Low-pass genome sequencing (LP GS) is an alternative to chromosomal microarray analysis (CMA). However, validations of LP GS as a prenatal diagnostic test for amniotic fluid are rare. Moreover, sequencing depth of LP GS in prenatal diagnosis has not been evaluated.

Objective

The diagnostic performance of LP GS was compared with CMA using 375 amniotic fluid samples. Then, sequencing depth was evaluated by downsampling.

Results

CMA and LP GS had the same diagnostic yield (8.3%, 31/375). LP GS showed all copy number variations (CNVs) detected by CMA and six additional variant of uncertain significance CNVs (>100 kb) in samples with negative CMA results; CNV size influenced LP GS detection sensitivity.

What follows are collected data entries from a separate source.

theorem spsChroma_sound (he : Code.error ∈ cs) : Sound cs w spsChroma := by
  unfold spsChroma
  with_reducible repeat' first
    | exact scalingMatrix_sound he _ _
    | exact Sound.elemU he _ _ | exact Sound.elemFlag he _ | exact Sound.elemUe he _ | exact Sound.elemUeMax he _ _
    | exact Sound.elemSe he _ | exact Sound.elemSeRange he _ _ _ | exact Sound.put _ | exact Sound.pure _
    | exact Sound.look | exact Sound.require he | refine Sound.whenever ?_ | refine Sound.within ?_
    | refine Sound.ite ?_ ?_ | refine Sound.loop (fun _ => ?_) _ _ | refine Sound.bind ?_ fun _ => ?_

theorem offsetForRefFrame_sound (he : Code.error ∈ cs) (i : Nat) : Sound cs w (offsetForRefFrame i) := by
  unfold offsetForRefFrame
  with_reducible repeat' first
    | exact Sound.elemU he _ _ | exact Sound.elemFlag he _ | exact Sound.elemUe he _ | exact Sound.elemUeMax he _ _
    | exact Sound.elemSe he _ | exact Sound.elemSeRange he _ _ _ | exact Sound.put _ | exact Sound.pure _
    | exact Sound.look | exact Sound.require he | refine Sound.whenever ?_ | refine Sound.within ?_
    | refine Sound.ite ?_ ?_ | refine Sound.loop (fun _ => ?_) _ _ | refine Sound.bind ?_ fun _ => ?_

theorem spsPicOrderCount_sound (he : Code.error ∈ cs) : Sound cs w spsPicOrderCount := by
  unfold spsPicOrderCount
  with_reducible repeat' first
    | exact offsetForRefFrame_sound he _
    | exact Sound.elemU he _ _ | exact Sound.elemFlag he _ | exact Sound.elemUe he _ | exact Sound.elemUeMax he _ _
    | exact Sound.elemSe he _ | exact Sound.elemSeRange he _ _ _ | exact Sound.put _ | exact Sound.pure _
    | exact Sound.look | exact Sound.require he | refine Sound.whenever ?_ | refine Sound.within ?_
    | refine Sound.ite ?_ ?_ | refine Sound.loop (fun _ => ?_) _ _ | refine Sound.bind ?_ fun _ => ?_

theorem spsFrame_sound (he : Code.error ∈ cs) : Sound cs w spsFrame := by
  unfold spsFrame
  with_reducible repeat' first
    | exact spsPicOrderCount_sound he
    | exact Sound.elemU he _ _ | exact Sound.elemFlag he _ | exact Sound.elemUe he _ | exact Sound.elemUeMax he _ _
    | exact Sound.elemSe he _ | exact Sound.elemSeRange he _ _ _ | exact Sound.put _ | exact Sound.pure _
    | exact Sound.look | exact Sound.require he | refine Sound.whenever ?_ | refine Sound.within ?_
    | refine Sound.ite ?_ ?_ | refine Sound.loop (fun _ => ?_) _ _ | refine Sound.bind ?_ fun _ => ?_

theorem spsData_sound (he : Code.error ∈ cs) (v : Bool) : Sound cs v (spsData v) := by
  unfold spsData
  refine (spsIdentity_sound he).bind fun _ => (spsChroma_sound he).bind fun _ => (spsFrame_sound he).bind fun _ =>
    Sound.look.bind fun _ => Sound.wheneverTrue fun h => Sound.within ?_
  obtain rfl : v = true := by simp at h; exact h.2
  exact vuiParameters_sound he

theorem spsDerivations_sound (he : Code.error ∈ cs) : Sound cs w spsDerivations := by
  unfold spsDerivations
  with_reducible repeat' first
    | exact Sound.elemU he _ _ | exact Sound.elemFlag he _ | exact Sound.elemUe he _ | exact Sound.elemUeMax he _ _
    | exact Sound.elemSe he _ | exact Sound.elemSeRange he _ _ _ | exact Sound.put _ | exact Sound.pure _
    | exact Sound.look | exact Sound.require he | refine Sound.whenever ?_ | refine Sound.within ?_
    | refine Sound.ite ?_ ?_ | refine Sound.loop (fun _ => ?_) _ _ | refine Sound.bind ?_ fun _ => ?_

theorem mvcRefs_sound (he : Code.error ∈ cs) (wn : MvcView → Nat → MvcView) (n : MvcView → Nat)
    (wr : MvcView → Nat → Nat → MvcView) : Sound cs w (mvcRefs wn n wr) :=
  (Sound.elemUeMax he _ _).bind fun _ => Sound.look.bind fun _ => Sound.loop (fun _ => Sound.elemUeMax he _ _) _ _

theorem inView_sound {m : Parse MvcView Unit} (h : Sound cs w m) (i : Nat) : Sound cs w (inView m i) := Sound.within h

theorem mvcAnchorRefs_sound (he : Code.error ∈ cs) : Sound cs w mvcAnchorRefs :=
  (mvcRefs_sound he _ _ _).bind fun _ => mvcRefs_sound he _ _ _

theorem mvcNonAnchorRefs_sound (he : Code.error ∈ cs) : Sound cs w mvcNonAnchorRefs :=
  (mvcRefs_sound he _ _ _).bind fun _ => mvcRefs_sound he _ _ _

theorem mvcOp_sound (he : Code.error ∈ cs) (j : Nat) : Sound cs w (mvcOp j) := by
  unfold mvcOp
  with_reducible repeat' first
    | exact Sound.elemU he _ _ | exact Sound.elemFlag he _ | exact Sound.elemUe he _ | exact Sound.elemUeMax he _ _
    | exact Sound.elemSe he _ | exact Sound.elemSeRange he _ _ _ | exact Sound.put _ | exact Sound.pure _
    | exact Sound.look | exact Sound.require he | refine Sound.whenever ?_ | refine Sound.within ?_
    | refine Sound.ite ?_ ?_ | refine Sound.loop (fun _ => ?_) _ _ | refine Sound.bind ?_ fun _ => ?_

theorem mvcLevel_sound (he : Code.error ∈ cs) (i : Nat) : Sound cs w (mvcLevel i) := by
  unfold mvcLevel
  with_reducible repeat' first
    | exact mvcOp_sound he _
    | exact Sound.elemU he _ _ | exact Sound.elemFlag he _ | exact Sound.elemUe he _ | exact Sound.elemUeMax he _ _
    | exact Sound.elemSe he _ | exact Sound.elemSeRange he _ _ _ | exact Sound.put _ | exact Sound.pure _
    | exact Sound.look | exact Sound.require he | refine Sound.whenever ?_ | refine Sound.within ?_
    | refine Sound.ite ?_ ?_ | refine Sound.loop (fun _ => ?_) _ _ | refine Sound.bind ?_ fun _ => ?_

theorem mvcExtension_sound (he : Code.error ∈ cs) : Sound cs w mvcExtension := by
  unfold mvcExtension
  with_reducible repeat' first
    | exact mvcLevel_sound he _ | exact inView_sound (mvcAnchorRefs_sound he) _ | exact inView_sound (mvcNonAnchorRefs_sound he) _ | exact inView_sound (Sound.elemUeMax he _ _) _
    | exact Sound.elemU he _ _ | exact Sound.elemFlag he _ | exact Sound.elemUe he _ | exact Sound.elemUeMax he _ _
    | exact Sound.elemSe he _ | exact Sound.elemSeRange he _ _ _ | exact Sound.put _ | exact Sound.pure _
    | exact Sound.look | exact Sound.require he | refine Sound.whenever ?_ | refine Sound.within ?_
    | refine Sound.ite ?_ ?_ | refine Sound.loop (fun _ => ?_) _ _ | refine Sound.bind ?_ fun _ => ?_

theorem subsetBody_sound (he : Code.error ∈ cs) : Sound cs w subsetBody := by
  unfold subsetBody
  with_reducible repeat' first
    | exact mvcExtension_sound he | exact Sound.getU he _
    | exact Sound.elemU he _ _ | exact Sound.elemFlag he _ | exact Sound.elemUe he _ | exact Sound.elemUeMax he _ _
    | exact Sound.elemSe he _ | exact Sound.elemSeRange he _ _ _ | exact Sound.put _ | exact Sound.pure _
    | exact Sound.look | exact Sound.require he | refine Sound.whenever ?_ | refine Sound.within ?_
    | refine Sound.ite ?_ ?_ | refine Sound.loop (fun _ => ?_) _ _ | refine Sound.bind ?_ fun _ => ?_

theorem spsSyntax_sound (he : Code.error ∈ cs) (v : Bool) : Sound cs v (spsSyntax v) :=
  (spsData_sound he v).bind fun _ => (spsDerivations_sound he).bind fun _ => Sound.put _

theorem subsetSpsSyntax_sound (he : Code.error ∈ cs) : Sound cs true subsetSpsSyntax :=
  (spsData_sound he true).bind fun _ => (subsetBody_sound he).bind fun _ =>
    (spsDerivations_sound he).bind fun _ => Sound.put _

/-! ## PPS -/

theorem log2_le {x n : Nat} (h : x < 2 ^ (n + 1)) : x.log2 ≤ n := by
  rcases Nat.eq_zero_or_pos x with rfl | hx
  · simp
  · have := (Nat.log2_lt (by omega)).2 h; omega

/-- Slice-group ids have at most 3 bits (R243). -/
theorem idWidth_le (x : BitVec 3) : ceilLog2 (x.toNat + 1) ≤ 32 := by
  unfold ceilLog2
  split
  · omega
  · have := @log2_le (x.toNat + 1 - 1) 2 (by have := x.isLt; omega)
    omega

theorem ppsSliceGroupIds_sound (he : Code.error ∈ cs) (n : Nat) : Sound cs w (ppsSliceGroupIds n) :=
  (Sound.elemUe he _).bind fun _ => Sound.look.bind fun r => (Sound.require he).bind fun _ =>
    Sound.loop (fun _ => Sound.elemU he _ _ (idWidth_le r.num_slice_groups_minus1)) _ _

theorem ppsRectangle_sound (he : Code.error ∈ cs) (g : Nat) : Sound cs w (ppsRectangle g) := by
  unfold ppsRectangle
  with_reducible repeat' first
    | exact Sound.elemU he _ _ | exact Sound.elemFlag he _ | exact Sound.elemUe he _ | exact Sound.elemUeMax he _ _
    | exact Sound.elemSe he _ | exact Sound.elemSeRange he _ _ _ | exact Sound.put _ | exact Sound.pure _
    | exact Sound.look | exact Sound.require he | refine Sound.whenever ?_ | refine Sound.within ?_
    | refine Sound.ite ?_ ?_ | refine Sound.loop (fun _ => ?_) _ _ | refine Sound.bind ?_ fun _ => ?_

theorem ppsSliceGroups_sound (he : Code.error ∈ cs) (n : Nat) : Sound cs w (ppsSliceGroups n) := by
  unfold ppsSliceGroups
  with_reducible repeat' first
    | exact ppsSliceGroupIds_sound he _ | exact ppsRectangle_sound he _
    | exact Sound.elemU he _ _ | exact Sound.elemFlag he _ | exact Sound.elemUe he _ | exact Sound.elemUeMax he _ _
    | exact Sound.elemSe he _ | exact Sound.elemSeRange he _ _ _ | exact Sound.put _ | exact Sound.pure _
    | exact Sound.look | exact Sound.require he | refine Sound.whenever ?_ | refine Sound.within ?_
    | refine Sound.ite ?_ ?_ | refine Sound.loop (fun _ => ?_) _ _ | refine Sound.bind ?_ fun _ => ?_

theorem ppsBody_sound (he : Code.error ∈ cs) (n : Nat) (q : Sps) : Sound cs w (ppsBody n q) := by
  unfold ppsBody
  with_reducible repeat' first
    | exact ppsSliceGroups_sound he _
    | exact Sound.elemU he _ _ | exact Sound.elemFlag he _ | exact Sound.elemUe he _ | exact Sound.elemUeMax he _ _
    | exact Sound.elemSe he _ | exact Sound.elemSeRange he _ _ _ | exact Sound.put _ | exact Sound.pure _
    | exact Sound.look | exact Sound.require he | refine Sound.whenever ?_ | refine Sound.within ?_
    | refine Sound.ite ?_ ?_ | refine Sound.loop (fun _ => ?_) _ _ | refine Sound.bind ?_ fun _ => ?_

theorem ppsTail_sound (he : Code.error ∈ cs) (q : Sps) : Sound cs w (ppsTail q) := by
  unfold ppsTail
  with_reducible repeat' first
    | exact scalingMatrix_sound he _ _ | exact Sound.moreData
    | exact Sound.elemU he _ _ | exact Sound.elemFlag he _ | exact Sound.elemUe he _ | exact Sound.elemUeMax he _ _
    | exact Sound.elemSe he _ | exact Sound.elemSeRange he _ _ _ | exact Sound.put _ | exact Sound.pure _
    | exact Sound.look | exact Sound.require he | refine Sound.whenever ?_ | refine Sound.within ?_
    | refine Sound.ite ?_ ?_ | refine Sound.loop (fun _ => ?_) _ _ | refine Sound.bind ?_ fun _ => ?_

theorem ppsSyntax_sound (he : Code.error ∈ cs) (hl : Code.brokenLink ∈ cs) (n : Nat) (t : Table Sps) :
    Sound cs w (ppsSyntax n t) :=
  (Sound.elemUeMax he _ _).bind fun _ => (Sound.elemUeMax he _ _).bind fun _ => Sound.look.bind fun _ =>
    (Sound.require hl).bind fun _ => (Sound.put _).bind fun _ => (ppsBody_sound he _ _).bind fun _ =>
    (ppsTail_sound he _).bind fun _ => Sound.put _

/-! ## Slice header -/

theorem rplmLoop_sound (he : Code.error ∈ cs) (mvc : Bool) (m room n : Nat) : Sound cs w (rplmLoop mvc m room n) := by
  induction room generalizing n with
  | zero =>
    unfold rplmLoop
    exact (Sound.getUe he).bind fun _ => (Sound.require he).bind fun _ => Sound.ite (Sound.put _)
      ((Sound.require he).bind fun _ => Sound.raise he)
  | succ room ih =>
    unfold rplmLoop
    exact (Sound.getUe he).bind fun _ => (Sound.require he).bind fun _ => Sound.ite (Sound.put _)
      ((Sound.require he).bind fun _ => (Sound.getUe he).bind fun _ => (Sound.require he).bind fun _ =>
        (Sound.put _).bind fun _ => ih _)

theorem rplmList_sound (he : Code.error ∈ cs) (mvc : Bool) (m : Nat) : Sound cs w (rplmList mvc m) :=
  (Sound.elemFlag he _).bind fun _ => Sound.look.bind fun _ => Sound.whenever (rplmLoop_sound he _ _ _ _)

theorem ueWhere_sound {R : Type} (he : Code.error ∈ cs) (b : Bool) : Sound cs w (ueWhere b : Parse R Nat) :=
  Sound.ite (Sound.getUe he) (Sound.pure 0)

theorem mmcoLoop_sound (he : Code.error ∈ cs) (room n : Nat) : Sound cs w (mmcoLoop room n) := by
  induction room generalizing n with
  | zero =>
    unfold mmcoLoop
    exact (Sound.getUe he).bind fun _ => (Sound.require he).bind fun _ => Sound.ite (Sound.put _) (Sound.raise he)
  | succ room ih =>
    unfold mmcoLoop
    exact (Sound.getUe he).bind fun _ => (Sound.require he).bind fun _ => Sound.ite (Sound.put _)
      ((ueWhere_sound he _).bind fun _ => (ueWhere_sound he _).bind fun _ => (ueWhere_sound he _).bind fun _ =>
        (ueWhere_sound he _).bind fun _ => (Sound.put _).bind fun _ => ih _)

CNV detection was greatly influenced by sequencing depth when the CNV size was small or the CNV was located in the azoospermia factor c (AZFc) region of the Y chromosome. Large CNVs were less affected by sequencing depth and more stably detected. There were 155 CNVs detected by LP GS with at least a 50% reciprocal overlap with CNVs detected by CMA. With 25 M uniquely aligned high-quality reads (UAHRs), the detection sensitivity for the 155 CNVs was 99.14%. LP GS using samples with 25 M UAHRs showed the same performance as LP GS using total UAHRs. Considering the detection sensitivity, cost and interpretation workload, 25 M UAHRs are optimal for detecting most aneuploidies and microdeletions/microduplications.

Conclusion

LP GS is a promising, robust alternative to CMA in clinical settings. A total of 25 M UAHRs are sufficient for detecting aneuploidies and most microdeletions/microduplications.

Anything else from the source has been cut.